## Exercise details
Print the line that has "end Sys2Proof.Machine" in it, then every remaining line of the data, exactly and without anything extra.

## Dataset entries
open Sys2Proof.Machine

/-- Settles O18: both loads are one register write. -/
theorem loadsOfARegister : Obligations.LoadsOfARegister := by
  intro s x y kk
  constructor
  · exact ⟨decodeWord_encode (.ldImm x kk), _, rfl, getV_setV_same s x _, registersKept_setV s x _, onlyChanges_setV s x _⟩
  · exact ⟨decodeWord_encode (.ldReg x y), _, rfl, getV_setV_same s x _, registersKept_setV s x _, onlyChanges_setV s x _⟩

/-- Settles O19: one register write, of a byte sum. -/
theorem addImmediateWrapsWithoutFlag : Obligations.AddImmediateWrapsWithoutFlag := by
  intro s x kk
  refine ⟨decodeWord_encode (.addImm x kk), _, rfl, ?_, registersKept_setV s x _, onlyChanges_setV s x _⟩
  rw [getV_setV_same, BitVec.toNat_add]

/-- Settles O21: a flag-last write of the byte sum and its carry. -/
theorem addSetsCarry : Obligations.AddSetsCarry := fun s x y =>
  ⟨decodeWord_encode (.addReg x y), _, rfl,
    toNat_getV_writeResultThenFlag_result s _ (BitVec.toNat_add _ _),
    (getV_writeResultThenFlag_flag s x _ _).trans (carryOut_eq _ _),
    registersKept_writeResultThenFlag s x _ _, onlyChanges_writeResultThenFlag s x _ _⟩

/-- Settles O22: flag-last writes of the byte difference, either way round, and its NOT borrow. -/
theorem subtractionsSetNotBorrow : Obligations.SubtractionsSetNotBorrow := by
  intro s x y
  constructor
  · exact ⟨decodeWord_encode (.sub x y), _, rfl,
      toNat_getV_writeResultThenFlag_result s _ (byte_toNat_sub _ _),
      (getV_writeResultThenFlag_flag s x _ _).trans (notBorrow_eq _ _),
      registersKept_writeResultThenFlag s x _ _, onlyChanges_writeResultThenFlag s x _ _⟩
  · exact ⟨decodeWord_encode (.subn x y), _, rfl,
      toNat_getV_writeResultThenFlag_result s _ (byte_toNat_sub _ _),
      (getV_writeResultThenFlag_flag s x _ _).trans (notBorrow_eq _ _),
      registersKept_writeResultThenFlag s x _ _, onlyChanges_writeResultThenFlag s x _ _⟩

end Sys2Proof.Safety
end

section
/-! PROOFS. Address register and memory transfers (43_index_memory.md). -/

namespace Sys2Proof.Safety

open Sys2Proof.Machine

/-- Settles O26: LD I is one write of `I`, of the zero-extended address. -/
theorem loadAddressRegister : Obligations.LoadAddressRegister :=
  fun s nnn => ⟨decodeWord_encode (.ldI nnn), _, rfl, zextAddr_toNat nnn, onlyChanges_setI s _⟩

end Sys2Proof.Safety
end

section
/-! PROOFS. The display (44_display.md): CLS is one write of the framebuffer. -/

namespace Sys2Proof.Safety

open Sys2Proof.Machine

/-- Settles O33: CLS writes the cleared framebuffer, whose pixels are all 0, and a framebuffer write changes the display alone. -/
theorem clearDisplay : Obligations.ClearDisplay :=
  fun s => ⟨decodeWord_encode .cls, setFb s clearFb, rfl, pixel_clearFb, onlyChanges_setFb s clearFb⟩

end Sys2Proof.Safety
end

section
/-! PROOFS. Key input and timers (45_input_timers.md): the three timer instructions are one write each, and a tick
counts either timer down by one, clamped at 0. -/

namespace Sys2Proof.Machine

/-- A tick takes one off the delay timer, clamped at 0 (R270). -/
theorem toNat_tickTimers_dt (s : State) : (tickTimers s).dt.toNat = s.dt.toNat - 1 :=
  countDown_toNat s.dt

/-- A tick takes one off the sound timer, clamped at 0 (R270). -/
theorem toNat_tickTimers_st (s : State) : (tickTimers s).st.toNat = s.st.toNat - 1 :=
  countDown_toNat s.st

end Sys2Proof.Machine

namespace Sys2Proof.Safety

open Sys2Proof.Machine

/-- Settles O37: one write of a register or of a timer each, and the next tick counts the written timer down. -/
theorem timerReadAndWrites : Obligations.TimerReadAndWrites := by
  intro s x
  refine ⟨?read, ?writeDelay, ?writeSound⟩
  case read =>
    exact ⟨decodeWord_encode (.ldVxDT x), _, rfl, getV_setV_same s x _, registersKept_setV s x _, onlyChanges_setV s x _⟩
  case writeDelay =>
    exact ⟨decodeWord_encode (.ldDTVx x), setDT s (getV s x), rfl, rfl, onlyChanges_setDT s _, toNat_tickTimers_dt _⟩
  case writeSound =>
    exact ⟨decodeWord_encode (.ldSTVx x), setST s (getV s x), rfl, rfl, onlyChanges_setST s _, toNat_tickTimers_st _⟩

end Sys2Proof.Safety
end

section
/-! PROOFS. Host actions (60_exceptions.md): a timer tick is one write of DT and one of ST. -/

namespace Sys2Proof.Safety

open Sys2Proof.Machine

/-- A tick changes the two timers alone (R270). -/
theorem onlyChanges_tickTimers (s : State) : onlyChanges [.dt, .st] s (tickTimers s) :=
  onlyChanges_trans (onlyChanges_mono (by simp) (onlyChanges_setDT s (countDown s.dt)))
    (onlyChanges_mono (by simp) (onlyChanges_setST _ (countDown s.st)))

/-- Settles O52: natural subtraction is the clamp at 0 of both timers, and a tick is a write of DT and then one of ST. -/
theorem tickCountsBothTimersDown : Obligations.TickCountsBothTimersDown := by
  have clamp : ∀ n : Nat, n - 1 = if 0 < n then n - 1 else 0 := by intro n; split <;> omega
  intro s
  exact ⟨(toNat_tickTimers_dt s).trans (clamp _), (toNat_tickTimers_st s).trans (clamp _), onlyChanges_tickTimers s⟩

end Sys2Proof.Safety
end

## Output of the exercise
end Sys2Proof.Machine

namespace Sys2Proof.Safety

open Sys2Proof.Machine

/-- Settles O37: one write of a register or of a timer each, and the next tick counts the written timer down. -/
theorem timerReadAndWrites : Obligations.TimerReadAndWrites := by
  intro s x
  refine ⟨?read, ?writeDelay, ?writeSound⟩
  case read =>
    exact ⟨decodeWord_encode (.ldVxDT x), _, rfl, getV_setV_same s x _, registersKept_setV s x _, onlyChanges_setV s x _⟩
  case writeDelay =>
    exact ⟨decodeWord_encode (.ldDTVx x), setDT s (getV s x), rfl, rfl, onlyChanges_setDT s _, toNat_tickTimers_dt _⟩
  case writeSound =>
    exact ⟨decodeWord_encode (.ldSTVx x), setST s (getV s x), rfl, rfl, onlyChanges_setST s _, toNat_tickTimers_st _⟩

end Sys2Proof.Safety
end

section
/-! PROOFS. Host actions (60_exceptions.md): a timer tick is one write of DT and one of ST. -/

namespace Sys2Proof.Safety

open Sys2Proof.Machine

/-- A tick changes the two timers alone (R270). -/
theorem onlyChanges_tickTimers (s : State) : onlyChanges [.dt, .st] s (tickTimers s) :=
  onlyChanges_trans (onlyChanges_mono (by simp) (onlyChanges_setDT s (countDown s.dt)))
    (onlyChanges_mono (by simp) (onlyChanges_setST _ (countDown s.st)))

/-- Settles O52: natural subtraction is the clamp at 0 of both timers, and a tick is a write of DT and then one of ST. -/
theorem tickCountsBothTimersDown : Obligations.TickCountsBothTimersDown := by
  have clamp : ∀ n : Nat, n - 1 = if 0 < n then n - 1 else 0 := by intro n; split <;> omega
  intro s
  exact ⟨(toNat_tickTimers_dt s).trans (clamp _), (toNat_tickTimers_st s).trans (clamp _), onlyChanges_tickTimers s⟩

end Sys2Proof.Safety
end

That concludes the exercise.